VMA students win script writing competition
Two Visual and Media Arts students recently won the Ivy Film Festival’s undergraduate shorts writing competition, marking wins for the department’s students for the second year in a row.
Armando Vazquez ’14 and Jesse Sheehan ’14 won the festival’s inaugural television pilot writing competition and were honored at a ceremony April 14 at Brown University in Providence. Vazquez was among the students who won an award last year.
Vazquez won this year for Limbo Lane, a contemporary adaptation of the O. Henry short story Dream. In Vazquez’s short film script, an inmate on death row meets with his old friend, a minister. The two spend the last minutes of the inmate’s life discussing morality, ethics, and the role religion played in their lives.
Vazquez said his parents became very emotional upon hearing he won the Ivy Film Festival award, saying his mother shouted in excitement and his father shed tears.
“Our family has been struggling with several things for the past three years,” Vazquez said, “and I think any good news that I bring back makes him very happy. The fact that I’m succeeding at something he knows I love and that he loves himself… just turns him into a big, mushy faucet.”
Sheehan won for Alt, an animated half-hour comedy in which a scientist travels to an alternate universe, and inadvertently acquires his dream job as a field agent for a secret government organization.
“I loved the idea of parallel universes so I wanted to incorporate that into the plot somehow,” said Sheehan, who compared his pilot to a comedy version of the Fox science fiction show Fringe.
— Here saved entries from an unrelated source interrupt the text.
/-! ### The core is left (14 R401 steps 7 and 8) -/

/-- The ports are quiet, and neither a pause nor a replay runs. -/
def parkReady (s : State) : Prop := portsQuiet s = true ∧ ∀ c, (s.phy c).active = none ∧ (s.chan c).replay = none

/-- The channels are parked, and the length of the entry is shown. -/
def entryTimed (t0 : Nat) (s : State) : State := rgSet (PWR + PWR_ENTRY_US.off) (BitVec.ofNat 32 (((sleepParked s).ns - t0) / 1000)) (sleepParked s)

/-- DOZE is entered. -/
def dozeEntered (s : State) : State := fset PWR PWR_STATE_STATE 1 (fset PWR PWR_STATE_SUB 0 { s with pwr := { s.pwr with entry := none, mode := .doze, dozeAt := s.ns } })

/-- The wake window is open from an edge that `f2` picks; `f1` picks CK_SLOW's period. -/
def windowOpen (t0 f1 f2 : Nat) (s : State) : State :=
  { s with pwr := { s.pwr with entry := some (true, t0, .window), edgeAt8 := some (s.d8 + f2 % slowPer8 s f1, s.d8 + f2 % slowPer8 s f1 + 3 * slowPer8 s f1), wakeN := true } }

theorem parkReady_runs {s : State} (ready : parkReady s) : ¬((!portsQuiet s) = true ∨ (allChans.any fun c => (s.phy c).active.isSome || (s.chan c).replay.isSome) = true) := by
  obtain ⟨quiet, idle⟩ := ready
  simp [quiet, idle]

theorem parkReady_of_runs {s : State} (runs : ¬((!portsQuiet s) = true ∨ (allChans.any fun c => (s.phy c).active.isSome || (s.chan c).replay.isSome) = true)) : parkReady s := by
  obtain ⟨quiet, idle⟩ := not_or.mp runs
  refine ⟨by simpa using quiet, fun c => ?_⟩
  have free := List.any_eq_false.mp (Bool.not_eq_true _ ▸ idle) c (List.mem_finRange c)
  simpa using free

theorem parkStep_waits (b : Bool) (t0 : Nat) {s : State} (busy : ¬parkReady s) : parkStep b t0 s = s := by
  unfold parkStep
  exact if_pos (not_not.mp fun runs => busy (parkReady_of_runs runs))

theorem parkStep_doze (t0 : Nat) {s : State} (ready : parkReady s) (waits : s.pwr.wakeAfter = none) :
    parkStep false t0 s = dozeEntered (emit "sleep" [("state", .s "doze"), ("cause", .s "command")] (entryTimed t0 s)) := by
  have none_ : (entryTimed t0 s).pwr.wakeAfter = none := (congrArg PwrState.wakeAfter (sleepParked_kept s).pwr).trans waits
  have told : (emit "sleep" [("state", .s "doze"), ("cause", .s "command")] (entryTimed t0 s)).pwr.wakeAfter = none := by rw [emit_pwr, none_]
  unfold parkStep
  rw [if_neg (parkReady_runs ready)]
  extract_lets parked timed ev left power entered power'
  rw [if_neg (by decide)]
  have here : entered = dozeEntered (emit "sleep" [("state", .s "doze"), ("cause", .s "command")] (entryTimed t0 s)) := rfl
  rw [here]
  generalize emit "sleep" [("state", .s "doze"), ("cause", .s "command")] (entryTimed t0 s) = y at told
  have same : (dozeEntered y).pwr.wakeAfter = none := told
  generalize dozeEntered y = z at same
  rw [same]

theorem parkStep_banked (t0 : Nat) {s : State} (ready : parkReady s) :
    ∃ f1 f2, parkStep true t0 s = windowOpen t0 f1 f2 (takeFree (takeFree (emit "sleep" [("state", .s "banked"), ("cause", .s "command")] (starterSave 1 (entryTimed t0 s)))).2).2 := by
  unfold parkStep
  rw [if_neg (parkReady_runs ready)]
  extract_lets parked timed ev
  have told : ev "banked" (starterSave 1 timed) = emit "sleep" [("state", .s "banked"), ("cause", .s "command")] (starterSave 1 (entryTimed t0 s)) := rfl
  rw [if_pos rfl, told]
  generalize emit "sleep" [("state", .s "banked"), ("cause", .s "command")] (starterSave 1 (entryTimed t0 s)) = y
  split
  next f1 x e1 =>
  split
  next f2 z e2 =>
  have taken : (takeFree (takeFree y).2).2 = z := by rw [e1, e2]
  rw [taken]
  exact ⟨f1, f2, rfl⟩
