-- ==== Sys2Proof/Machine/Illegal.lean ====
section
/-! DEFINITION. ILLEGAL, the behaviour of a CMD write whose word is reserved (60_exceptions.md R175), one meaning for
each of its four rows of the opcode table. -/

namespace Sys2Proof.Machine

open Sys2Proof

/-- `raise ILLEGAL_OP(v[15:0])`: ERR = 9, HDR_OK and CSUM_OK 0, RESULT the word's bits 15:0; no other state changes. -/
def illegalOp (v : Word) (s : State) : Host.Outcome State Fault Refusal :=
  raise .illegalOp false false (v.extractLsb' 0 16).toNat s

/-- CMD word 0 (R175). -/
def execIllegalZero (s : State) : Host.Outcome State Fault Refusal := illegalOp 0 s

/-- CMD word 7 (R175). -/
def execIllegalSeven (s : State) : Host.Outcome State Fault Refusal := illegalOp 7 s

/-- CMD words 8 to 15 (R175). -/
def execIllegalHigh (low : BitVec 3) (s : State) : Host.Outcome State Fault Refusal :=
  illegalOp ((1 : BitVec 29) ++ low) s

/-- CMD words with bits 31:4 not 0 (R175). -/
def execIllegalMbz (v : Word) (s : State) : Host.Outcome State Fault Refusal := illegalOp v s

end Sys2Proof.Machine
end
“My parents have always been very supportive of me,” Sheehan said, “but I think this is the first time they realized the quality of my writing has improved from silly videos I made in high school to something that’s actually award-winning.”
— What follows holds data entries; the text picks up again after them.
/-! ## ILLEGAL (R175) -/

theorem illegalOp_eq (v : Word) (s : State) : illegalOp v s = .next { s with
    err := .illegalOp, hdrOk := false, csumOk := false, result := v.extractLsb' 0 16 } := by
  rw [illegalOp, raise_eq, State.setChannel, BitVec.ofNat_toNat, BitVec.setWidth_eq]

theorem reserved_high_low_half (low : BitVec 3) :
    ((1 : BitVec 29) ++ low).extractLsb' 0 16 = BitVec.ofNat 16 (8 + low.toNat) := by
  revert low; decide

theorem low_half_eq (v : Word) : v.extractLsb' 0 16 = BitVec.ofNat 16 (v.toNat % 0x10000) :=
  BitVec.eq_of_toNat_eq (by simp)

/-- Every reserved CMD word runs ILLEGAL on itself, whichever of the table's four rows it falls to. -/
theorem exec_decodeCmd_of_reserved {v : Word} (h : v.toNat = 0 ∨ 7 ≤ v.toNat) (s : State) :
    exec (decodeCmd v) s = illegalOp v s := by
  by_cases hhigh : v.toNat / 16 = 0
  · have hrow : v = 0 ∨ v = 7 ∨ 8 ≤ v.toNat := by bv_omega
    obtain rfl | rfl | hge := hrow
    · rfl
    · rfl
    · rw [← reserved_high_word hge (by omega), decodeCmd_reserved_high]
      rfl
  · rw [decodeCmd_of_high_bits (mt high_bits_eq_zero_iff.mp hhigh)]
    rfl

/-- Settles O50: each row reports the low half of its own word. -/
theorem illegalReportsTheWord : Obligations.IllegalReportsTheWord := by
  refine fun s low v => ⟨illegalOp_eq 0 s, illegalOp_eq 7 s, ?_, ?_, fun h => ?_⟩
  · rw [← reserved_high_low_half]
    exact illegalOp_eq _ s
  · rw [← low_half_eq]
    exact illegalOp_eq v s
  · rw [busWrite_instr (decodeWrite_cmd v), exec_decodeCmd_of_reserved h, illegalOp_eq]

end Sys2Proof.Proofs
end

section
/-! PROOFS. A new layout invalidates the record: the store that clears RPRES, and FENCODE where no field is present
(70_reset_and_hazards.md R196). -/

namespace Sys2Proof.Proofs

open Sys2Proof Sys2Proof.Machine Sys2Proof.Laws

/-- A write to LCOUNT or LAYOUT starts no instruction; its store clears RPRES and keeps the rest of the record. -/
theorem busWrite_layout_record {a : Addr} (hl : locate a = .lcount ∨ ∃ i, locate a = .layout i) (v : Word) (s : State) :
    ∃ t, busWrite a v s = .next t ∧ t.rpres = 0 ∧ t.rval = s.rval ∧ t.rimg = s.rimg := by
  obtain hl | ⟨i, hl⟩ := hl <;> exact ⟨_, busWrite_of_locate hl nofun v s, rfl, rfl, rfl⟩

/-- Field 0 is the first to fail where no field is present. -/
theorem exec_fencode_of_nothing_present {s : State} {lay : Layout Nat} (hlay : s.layoutCheck = .ok lay)
    (hcount : 0 < s.lcount.toNat) (hrpres : s.rpres = 0) :
    exec .fencode s = .next ((s.setOutput []).setChannel .missingField false false 0) := by
  obtain ⟨-, hlen, -, -⟩ := layoutCheck_ok hlay
  have habsent : s.rpres.getLsbD 0 = false := hrpres ▸ rfl
  have hfirst : FailsAt s.encodeError lay 0 .missingField :=
    ⟨_, List.getElem?_eq_getElem (hlen ▸ hcount), encodeError_eq_some_iff.mpr (.inl ⟨habsent, rfl⟩)⟩
  exact exec_fencode_of_error hlay (firstFieldError_of_failsAt hfirst nofun)

/-- Settles O14: the write leaves no field present, and FENCODE then fails at field 0. -/
theorem layoutWritesInvalidateRecord : Obligations.LayoutWritesInvalidateRecord := by
  intro s a v hl
  obtain ⟨t, ht, hrpres, hrval, hrimg⟩ := busWrite_layout_record hl v s
  exact ⟨t, ht, hrpres, hrval, hrimg, fun _ hlay hcount => exec_fencode_of_nothing_present hlay hcount hrpres⟩

end Sys2Proof.Proofs
end

section
/-! PROOFS. Reset: the values it leaves, what each command gives there, and the invariant's base case
(70_reset_and_hazards.md R190-R192). -/

namespace Sys2Proof.Proofs

open Sys2Proof Sys2Proof.Machine Sys2Proof.Laws

/-! ## The reset values (R190) -/

theorem reset_arrays (i : Fin 64) : State.reset.layout.get i = 0 ∧ State.reset.rval.get i = 0 :=
  ⟨Vector.getElem_replicate i.isLt, Vector.getElem_replicate i.isLt⟩

/-- Every window is empty or 0 at reset, RIMG on both sides of BUF_SIZE. -/
theorem reset_windows (i : Nat) : State.reset.readLoc (.fpay i) = 0 ∧ State.reset.readLoc (.obuf i) = 0 ∧
    State.reset.readLoc (.ibuf i) = 0 ∧ State.reset.readLoc (.rimg i) = 0 :=
  ⟨rfl, rfl, rfl, ite_self 0⟩

/-- Settles O55: the arrays and windows index by index, every other piece by its value. -/
theorem resetStateValues : Obligations.ResetStateValues :=
  ⟨rfl, rfl, rfl, rfl, rfl, rfl, rfl, rfl, rfl, rfl, rfl, rfl, rfl, rfl, rfl, rfl, rfl, rfl, rfl, rfl,
    reset_arrays, rfl, read_nil, rfl, rfl, reset_windows⟩

theorem step_reset {s : State} {rest : List HostEvent} (hp : s.pending = .reset :: rest) :
    step s = .next { State.reset with pending := rest, answers := s.answers } :=
  step_cons hp

/-- Settles O56: the step answers the reset state but for the host's side of the bus. -/
theorem resetLeavesTheResetValues : Obligations.ResetLeavesTheResetValues := fun _ _ hp =>
  ⟨_, step_reset hp, rfl, rfl, rfl, rfl, rfl, rfl, rfl, rfl, rfl, rfl, rfl, rfl, rfl, rfl, rfl, rfl, rfl, rfl, rfl,
    rfl, rfl, rfl, reset_arrays, rfl, read_nil, rfl⟩

/-! ## Commands in the reset state (R192) -/

/-- LCOUNT is 0, so the layout has no field. -/
theorem reset_layoutCheck : State.reset.layoutCheck = .ok [] := rfl

/-- An empty layout decodes to an empty record, which is the reset state's own. -/
theorem decodedState_reset : decodedState State.reset [] = State.reset := by
  have hrval : (State.reset.decodeRecord Config.nativeOrder []).rval = State.reset.rval :=
    Vector.ext fun i hi => (decodeRecord_rval_of_none (i := ⟨i, hi⟩) rfl).trans (reset_arrays ⟨i, hi⟩).2.symm
  have hwritten := eq_of_setRecord (t := decodedState State.reset []) rfl
  rw [decodedState_rval, hrval] at hwritten
  exact hwritten

theorem exec_fbuild_reset : exec .fbuild State.reset =
    .next { State.reset with obuf := [0x57, 0xAB, 0x00, 0x00, 0x00, 0x02], result := 6 } := by
  have hframe : stateFrame State.reset = [0x57, 0xAB, 0x00, 0x00, 0x00, 0x02] := by decide
  rw [exec_fbuild_of_le (Nat.zero_le _), hframe]
  rfl

theorem exec_fparse_reset : exec .fparse State.reset = .next { State.reset with err := .insufficientData } := by
  have hparse : stateParse State.reset = ⟨.err .insufficientData, 0, false, false⟩ :=
    frameParse_of_short (Nat.zero_lt_succ 4)
  rw [exec_fparse, hparse]
  rfl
Emerson also had three students named finalists in the Ivy Film Festival writing competition: Sophia Youssef ’14, Miller Pipkin ’14 and Jacqeline Sosa ’14 in the categories of undergraduate shorts, graduate shorts, and TV pilot, respectively. Several students also were named finalists in the Acclaim TV writing competition. The students in these competitions wrote their scripts in Associate Professor James Macak’s courses: Writing the Television Pilot and Writing the Short Subject.